Solo i francesi, più bravi di tutti in materia, hanno perseguito, negli anni, una politica di deroghe autorizzate per le piccole aziende e i loro prodotti tipici, che ne hanno assicurato la sopravvivenza.

Near Beersel, Belgium, 29 January 2024 (foto EPA Olivier Matthys)

In Italia invece abbiamo inserito, nel disciplinare di produzione della mozzarella di bufala campana, la possibilità di congelarla: non proprio una difesa ad oltranza della qualità!
Poi si è applicato il sistema dei marchi comunitari, le (nefaste) DOP, che si sono sostituite alle certificazione dei consorzi di tutela per i prodotti principali, come ad esempio l’olio di oliva, e per i prodotti biologici: quello è stato l’inizio della fine.
In Facoltà di Agraria, nel 1975, al corso di Principi di Economia, la battuta era che un piatto di minestra ed una denominazione di origine, non si negano a nessuno.

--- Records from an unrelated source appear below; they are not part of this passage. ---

-- ==== Sys2Proof/Tests/Slice0.lean ====
section
/-! SUPPORT. Tests: terms the well-formedness check refuses, the decoding of every constructor from a word written out
from its encoding, instructions on the worked examples of the spec's rules (expected values from the "Example" lines of
40_data_movement.md to 47_system.md, of 60_exceptions.md, and from 95_test_vectors.md), and for each statement with
hypotheses a state and operands that meet them. -/

open Sys2Proof Sys2Proof.Machine

set_option Elab.async false

namespace Sys2Proof.Tests

/-! ### Well-formed terms -/

/-- 16-bit sizes, in protected mode so that the instructions of that mode alone have their operands. -/
def mode16 : Mode := { osz32 := false, asz32 := false, pe := true }

/-- 32-bit sizes, protected mode. -/
def mode32 : Mode := { osz32 := true, asz32 := true, pe := true }

/-- Operands of the other address size, and the base forms no ModRM byte encodes. -/
theorem test_wellFormed_rm :
    Rm.ok mode32 (.abs16 0#16) = false ∧ Rm.ok mode32 (.ind16 .bx .none) = false
      ∧ Rm.ok mode16 (.ind16 .bp .none) = false ∧ Rm.ok mode16 (.abs32 0#32) = false
      ∧ Rm.ok mode16 (.ind32 .ebx .none) = false ∧ Rm.ok mode32 (.ind32 .esp .none) = false
      ∧ Rm.ok mode32 (.ind32 .ebp .none) = false ∧ Rm.ok mode16 (.sib 0#2 .eax .eax .none) = false
      ∧ Rm.ok mode32 (.sib 0#2 .eax .ebp .none) = false ∧ Rm.ok mode16 (.sibAbs 0#2 .eax 0#32) = false := by
  decide +kernel

/-- Operands cut off, in an instruction that has its operand in this mode. -/
theorem test_wellFormed_cut :
    WellFormed mode32 (.addRmvRv (.cut 3#2 0#3) .eax) = false ∧ WellFormed mode32 (.addRmvRv .absent .eax) = false
      ∧ WellFormed mode32 (.sldtRm16 (.cut 3#2 0#3)) = false
      ∧ WellFormed mode32 (.larRvRm16 .eax .absent) = false := by
  decide +kernel

/-- Operands kept where decoding ends before them. -/
theorem test_wellFormed_kept :
    WellFormed Mode.reset (.sldtRm16 (.reg .eax)) = false
      ∧ WellFormed Mode.reset (.arplRm16R16 (.reg .eax) .eax) = false
      ∧ WellFormed Mode.reset (.lslRvRm16 .ecx .absent) = false
      ∧ WellFormed mode32 (.movRm16Sreg (.reg .eax) 6#3) = false
      ∧ WellFormed mode32 (.movSregRm16 1#3 (.reg .eax)) = false
      ∧ WellFormed mode32 (.movR32Cr (.ind32 .eax .none) 0#3) = false
      ∧ WellFormed mode32 (.movCrR32 0#3 (.cut 3#2 0#3)) = false := by decide +kernel

/-- Immediates and direct offsets of the wrong size. -/
theorem test_wellFormed_immediates :
    WellFormed mode32 (.addEaxImmv (.i16 0#16)) = false ∧ WellFormed mode16 (.addEaxImmv (.i32 0#32)) = false
      ∧ WellFormed mode32 (.movAlMoffs (.i16 0#16)) = false
      ∧ WellFormed mode16 (.movMoffsEax (.i32 0#32)) = false := by
  decide +kernel

/-! ### Decoding

Each pair is the bytes of an instruction and what they decode to in 16-bit sizes. The ModRM bytes are D2 with the reg
field set (mod 3, rm EDX), or 07 with it set (the memory at BX) where only memory is allowed; the reg field is ECX, or 3
where it is a number. -/

/-- The bytes are exactly the item. -/
def decodesIn (m : Mode) (p : List Byte × Instr) : Bool :=
  match decodeBytes m p.1 with
  | .ok (i, rest) => i == p.2 && rest.isEmpty
  | .error _ => false

/-- The same in `mode16`. -/
def decodesTo (p : List Byte × Instr) : Bool := decodesIn mode16 p

/-- Opcodes 00 to 0F 90. -/
def wordsAdmitted1 : List (List Byte × Instr) :=
  [([0x00#8, 0xCA#8], .addRm8R8 (.reg .edx) .ecx), ([0x01#8, 0xCA#8], .addRmvRv (.reg .edx) .ecx),
   ([0x02#8, 0xCA#8], .addR8Rm8 .ecx (.reg .edx)), ([0x03#8, 0xCA#8], .addRvRmv .ecx (.reg .edx)),
   ([0x04#8, 0x85#8], .addAlImm8 0x85#8), ([0x05#8, 0x78#8, 0x56#8], .addEaxImmv (.i16 0x5678#16)),
   ([0x06#8], .pushEs), ([0x07#8], .popEs), ([0x08#8, 0xCA#8], .orRm8R8 (.reg .edx) .ecx),
   ([0x09#8, 0xCA#8], .orRmvRv (.reg .edx) .ecx), ([0x0A#8, 0xCA#8], .orR8Rm8 .ecx (.reg .edx)),
   ([0x0B#8, 0xCA#8], .orRvRmv .ecx (.reg .edx)), ([0x0C#8, 0x85#8], .orAlImm8 0x85#8),
   ([0x0D#8, 0x78#8, 0x56#8], .orEaxImmv (.i16 0x5678#16)), ([0x0E#8], .pushCs),
   ([0x0F#8, 0x00#8, 0xC2#8], .sldtRm16 (.reg .edx)), ([0x0F#8, 0x00#8, 0xCA#8], .strRm16 (.reg .edx)),
   ([0x0F#8, 0x00#8, 0xD2#8], .lldtRm16 (.reg .edx)), ([0x0F#8, 0x00#8, 0xDA#8], .ltrRm16 (.reg .edx)),
   ([0x0F#8, 0x00#8, 0xE2#8], .verrRm16 (.reg .edx)), ([0x0F#8, 0x00#8, 0xEA#8], .verwRm16 (.reg .edx)),
   ([0x0F#8, 0x01#8, 0x07#8], .sgdtM (.ind16 .bx .none)), ([0x0F#8, 0x01#8, 0x0F#8], .sidtM (.ind16 .bx .none)),
   ([0x0F#8, 0x01#8, 0x17#8], .lgdtM (.ind16 .bx .none)), ([0x0F#8, 0x01#8, 0x1F#8], .lidtM (.ind16 .bx .none)),
   ([0x0F#8, 0x01#8, 0xE2#8], .smswRm16 (.reg .edx)), ([0x0F#8, 0x01#8, 0xF2#8], .lmswRm16 (.reg .edx)),
   ([0x0F#8, 0x01#8, 0x3F#8], .invlpgM (.ind16 .bx .none)), ([0x0F#8, 0x02#8, 0xCA#8], .larRvRm16 .ecx (.reg .edx)),
   ([0x0F#8, 0x03#8, 0xCA#8], .lslRvRm16 .ecx (.reg .edx)), ([0x0F#8, 0x06#8], .clts), ([0x0F#8, 0x08#8], .invd),
   ([0x0F#8, 0x09#8], .wbinvd), ([0x0F#8, 0x20#8, 0xDA#8], .movR32Cr (.reg .edx) 3#3),
   ([0x0F#8, 0x22#8, 0xDA#8], .movCrR32 3#3 (.reg .edx)), ([0x0F#8, 0x23#8, 0xDA#8], .movDrR32 3#3 (.reg .edx)),
   ([0x0F#8, 0x31#8], .rdtsc), ([0x0F#8, 0x4C#8, 0xCA#8], .cmovRvRmv .l .ecx (.reg .edx)),
   ([0x0F#8, 0x8C#8, 0x78#8, 0x56#8], .jccRelv .l (.i16 0x5678#16)),
   ([0x0F#8, 0x9C#8, 0xDA#8], .setccRm8 .l 3#3 (.reg .edx))]

theorem test_decode_admitted1 : wordsAdmitted1.all decodesTo = true := by decide +kernel

/-- Opcodes 0F A0 to 17. -/
def wordsAdmitted2 : List (List Byte × Instr) :=
  [([0x0F#8, 0xA0#8], .pushFs), ([0x0F#8, 0xA1#8], .popFs), ([0x0F#8, 0xA2#8], .cpuid),
   ([0x0F#8, 0xA3#8, 0xCA#8], .btRmvRv (.reg .edx) .ecx),
   ([0x0F#8, 0xA4#8, 0xCA#8, 0x85#8], .shldImm8 (.reg .edx) .ecx 0x85#8),
   ([0x0F#8, 0xA5#8, 0xCA#8], .shldCl (.reg .edx) .ecx), ([0x0F#8, 0xA8#8], .pushGs), ([0x0F#8, 0xA9#8], .popGs),
   ([0x0F#8, 0xAB#8, 0xCA#8], .btsRmvRv (.reg .edx) .ecx),
   ([0x0F#8, 0xAC#8, 0xCA#8, 0x85#8], .shrdImm8 (.reg .edx) .ecx 0x85#8),
   ([0x0F#8, 0xAD#8, 0xCA#8], .shrdCl (.reg .edx) .ecx), ([0x0F#8, 0xAF#8, 0xCA#8], .imulRvRmv .ecx (.reg .edx)),
   ([0x0F#8, 0xB0#8, 0xCA#8], .cmpxchgRm8R8 (.reg .edx) .ecx),
   ([0x0F#8, 0xB1#8, 0xCA#8], .cmpxchgRmvRv (.reg .edx) .ecx),
   ([0x0F#8, 0xB2#8, 0x0F#8], .lssRvM .ecx (.ind16 .bx .none)),
   ([0x0F#8, 0xB3#8, 0xCA#8], .btrRmvRv (.reg .edx) .ecx),
   ([0x0F#8, 0xB4#8, 0x0F#8], .lfsRvM .ecx (.ind16 .bx .none)),
   ([0x0F#8, 0xB5#8, 0x0F#8], .lgsRvM .ecx (.ind16 .bx .none)),
   ([0x0F#8, 0xB6#8, 0xCA#8], .movzxRvRm8 .ecx (.reg .edx)),
   ([0x0F#8, 0xB7#8, 0xCA#8], .movzxRvRm16 .ecx (.reg .edx)),
   ([0x0F#8, 0xBA#8, 0xE2#8, 0x85#8], .btRmvImm8 (.reg .edx) 0x85#8),
   ([0x0F#8, 0xBA#8, 0xEA#8, 0x85#8], .btsRmvImm8 (.reg .edx) 0x85#8),
   ([0x0F#8, 0xBA#8, 0xF2#8, 0x85#8], .btrRmvImm8 (.reg .edx) 0x85#8),
   ([0x0F#8, 0xBA#8, 0xFA#8, 0x85#8], .btcRmvImm8 (.reg .edx) 0x85#8),
   ([0x0F#8, 0xBB#8, 0xCA#8], .btcRmvRv (.reg .edx) .ecx), ([0x0F#8, 0xBC#8, 0xCA#8], .bsfRvRmv .ecx (.reg .edx)),
   ([0x0F#8, 0xBD#8, 0xCA#8], .bsrRvRmv .ecx (.reg .edx)), ([0x0F#8, 0xBE#8, 0xCA#8], .movsxRvRm8 .ecx (.reg .edx)),
   ([0x0F#8, 0xBF#8, 0xCA#8], .movsxRvRm16 .ecx (.reg .edx)), ([0x0F#8, 0xC0#8, 0xCA#8], .xaddRm8R8 (.reg .edx) .ecx),
   ([0x0F#8, 0xC1#8, 0xCA#8], .xaddRmvRv (.reg .edx) .ecx), ([0x0F#8, 0xCE#8], .bswapR32 .esi),
   ([0x10#8, 0xCA#8], .adcRm8R8 (.reg .edx) .ecx), ([0x11#8, 0xCA#8], .adcRmvRv (.reg .edx) .ecx),
   ([0x12#8, 0xCA#8], .adcR8Rm8 .ecx (.reg .edx)), ([0x13#8, 0xCA#8], .adcRvRmv .ecx (.reg .edx)),
   ([0x14#8, 0x85#8], .adcAlImm8 0x85#8), ([0x15#8, 0x78#8, 0x56#8], .adcEaxImmv (.i16 0x5678#16)),
   ([0x16#8], .pushSs), ([0x17#8], .popSs)]

theorem test_decode_admitted2 : wordsAdmitted2.all decodesTo = true := by decide +kernel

Il sistema europeo delle DOP è stato concepito come condizione di accesso ai fondi comunitari, mentre i marchi di tutela servivano a garantire livelli qualitativi: tutti i paesi hanno deviato sulle DOP, cercando di applicarle nel modo più ampio possibile e garantire i finanziamenti alla platea più ampia possibile.
Oggi, un olio DOP può essere un prodotto mediocre e negli ultimi anni abbiamo assistito ad un florilegio di scandali in tutta Europa: e la Toscana, sua terra d’elezione, sul tema non si è fatta mancare nulla.
Paradossalmente, oggi, la qualità dei prodotti alimentari è garantita solo dal marchio aziendale, quando si lavora bene, certo non dalla Denominazione di Origine Controllata e Garantita (DOCG) o marchi similari.

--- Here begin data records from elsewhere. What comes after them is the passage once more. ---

-- ==== Sys2Proof/Word.lean ====
section
/-! DEFINITION. The words of the BigUint<N> block: limbs, bytes, command words, register numbers (00_scope.md R6,
R10; 30_encoding.md R60, R62). -/

namespace Sys2Proof

/-- One 64-bit limb (00_scope.md R6: the limb width is no parameter). -/
abbrev Limb := BitVec 64

/-- One byte of HIN, HOUT or VVIEW (20_memory.md R40). -/
abbrev Byte := BitVec 8

/-- One 128-bit command word (30_encoding.md R60). -/
abbrev CmdWord := BitVec 128

/-- A value register number, the content of a 4-bit field RD, RS1 or RS2 (30_encoding.md R62). -/
abbrev Reg := Fin 16

/-- A BigUint: a sequence of limbs, least significant first (00_scope.md R11, 10_state.md R21). That a value of the
machine has exactly N of them is an invariant (`Sys2Proof.Safety.Invariant`). -/
abbrev Value := List Limb

end Sys2Proof
end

La qualità media dell’olio di oliva italiano, oggi, è talmente mediocre che il prodotto è completamente esposto alla concorrenza di produzioni molto lontane:
Il vincitore del premio Evooleum 2023 Absolute Best, l’Oscar dell’olio extravergine d’oliva, è andato per la prima volta a un Paese terzo, non la Grecia, non la Turchia, bensì il Sudafrica, un Paese marginale per la produzione di olio.
Discorsi simili possono essere fatti per il prosciutto, il parmigiano, i pelati….

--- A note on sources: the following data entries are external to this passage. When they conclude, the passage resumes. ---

-- ==== Sys2Proof/Machine/Bitwise.lean ====
section
/-! DEFINITION. The bitwise and shift engine (42_bitwise_shift.md): AND, OR, XOR, NOT, SHL, SHR. -/

namespace Sys2Proof.Machine

/-- A boolean operator limb by limb on N limbs (R120 to R122). -/
def limbwise (f : Limb → Limb → Limb) (n : Nat) (a b : Value) : Value :=
  (List.range n).map fun i => f (limbAt a i) (limbAt b i)

/-- Limb-wise AND (R120). -/
def andN : Nat → Value → Value → Value := limbwise fun x y => x &&& y

/-- Limb-wise OR (R121). -/
def orN : Nat → Value → Value → Value := limbwise fun x y => x ||| y

/-- Limb-wise XOR (R122). -/
def xorN : Nat → Value → Value → Value := limbwise fun x y => x ^^^ y

/-- Limb-wise complement, every limb (R123). -/
def notN (n : Nat) (a : Value) : Value := (List.range n).map fun i => ~~~(limbAt a i)

/-- `shl_N(A, s)` (R124). -/
def shlN (n : Nat) (a : Value) (s : Nat) : Value :=
  if s = 0 then a
  else if 64 * n ≤ s then zeroN n
  else
    let ls := s / 64
    let bs := s % 64
    (List.range n).map fun i =>
      if i < ls then 0#64
      else if bs = 0 then limbAt a (i - ls)
      else
        let hi := if ls + 1 ≤ i then limbAt a (i - ls - 1) else 0#64
        shl64 (limbAt a (i - ls)) bs ||| shr64 hi (64 - bs)

/-- `shr_N(A, s)` (R126). -/
def shrN (n : Nat) (a : Value) (s : Nat) : Value :=
  if s = 0 then a
  else if 64 * n ≤ s then zeroN n
  else
    let ls := s / 64
    let bs := s % 64
    (List.range n).map fun i =>
      let x := if i + ls < n then limbAt a (i + ls) else 0#64
      let y := if i + ls + 1 < n then limbAt a (i + ls + 1) else 0#64
      if bs = 0 then x else shr64 x bs ||| shl64 y (64 - bs)

/-- AND (R120). -/
def execAnd (rd rs1 rs2 : Reg) (s : State) : Host.Outcome State Fault Refusal := formatDST andN rd rs1 rs2 s

/-- OR (R121). -/
def execOr (rd rs1 rs2 : Reg) (s : State) : Host.Outcome State Fault Refusal := formatDST orN rd rs1 rs2 s

/-- XOR (R122). -/
def execXor (rd rs1 rs2 : Reg) (s : State) : Host.Outcome State Fault Refusal := formatDST xorN rd rs1 rs2 s

/-- NOT (R123). -/
def execNot (rd rs1 : Reg) (s : State) : Host.Outcome State Fault Refusal := formatDS notN rd rs1 s

/-- SHL (R125). -/
def execShl (rd rs1 : Reg) (imm : BitVec 64) (s : State) : Host.Outcome State Fault Refusal :=
  formatDSI shlN rd rs1 imm s

/-- SHR (R127). -/
def execShr (rd rs1 : Reg) (imm : BitVec 64) (s : State) : Host.Outcome State Fault Refusal :=
  formatDSI shrN rd rs1 imm s

end Sys2Proof.Machine
end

La grande distribuzione, con il suo affermarsi, è stata la pietra tombale della qualità agro-alimentare italiana: alla praticità di acquisto e alla completezza di offerta, sono state sacrificate la qualità e la varietà delle derrate disponibili.
Solo poche varietà di ortaggi e verdure, mai frutta matura, mai profumi, monopolio dei prezzi.

E l’Agricoltura Biologica, in particolare, è stata davvero la grande occasione persa della seconda metà dello scorso secolo, anch’essa vittima del predominio delle strutture di distribuzione, soprattutto tedesche, ma non solo, sulla produzione: una sconfitta che pagheremo tutti molto cara.

Nelle città, i piccoli commercianti hanno solo due alternative: specializzarsi nei prodotti di lusso o chiudere.

I trattori che protestano, oggi, lo fanno per i motivi sbagliati e contro il bersaglio sbagliato: manifestano contro il maggese e i costi del Green Deal, che è invece la soluzione per contrastare la concorrenza sleale dei produttori internazionali; e manifestano contro le istituzioni europee, che sono le uniche a poter costruire un quadro normativo a loro difesa, invece di attaccare il monopolio della GDO, che impone loro prezzi da fame.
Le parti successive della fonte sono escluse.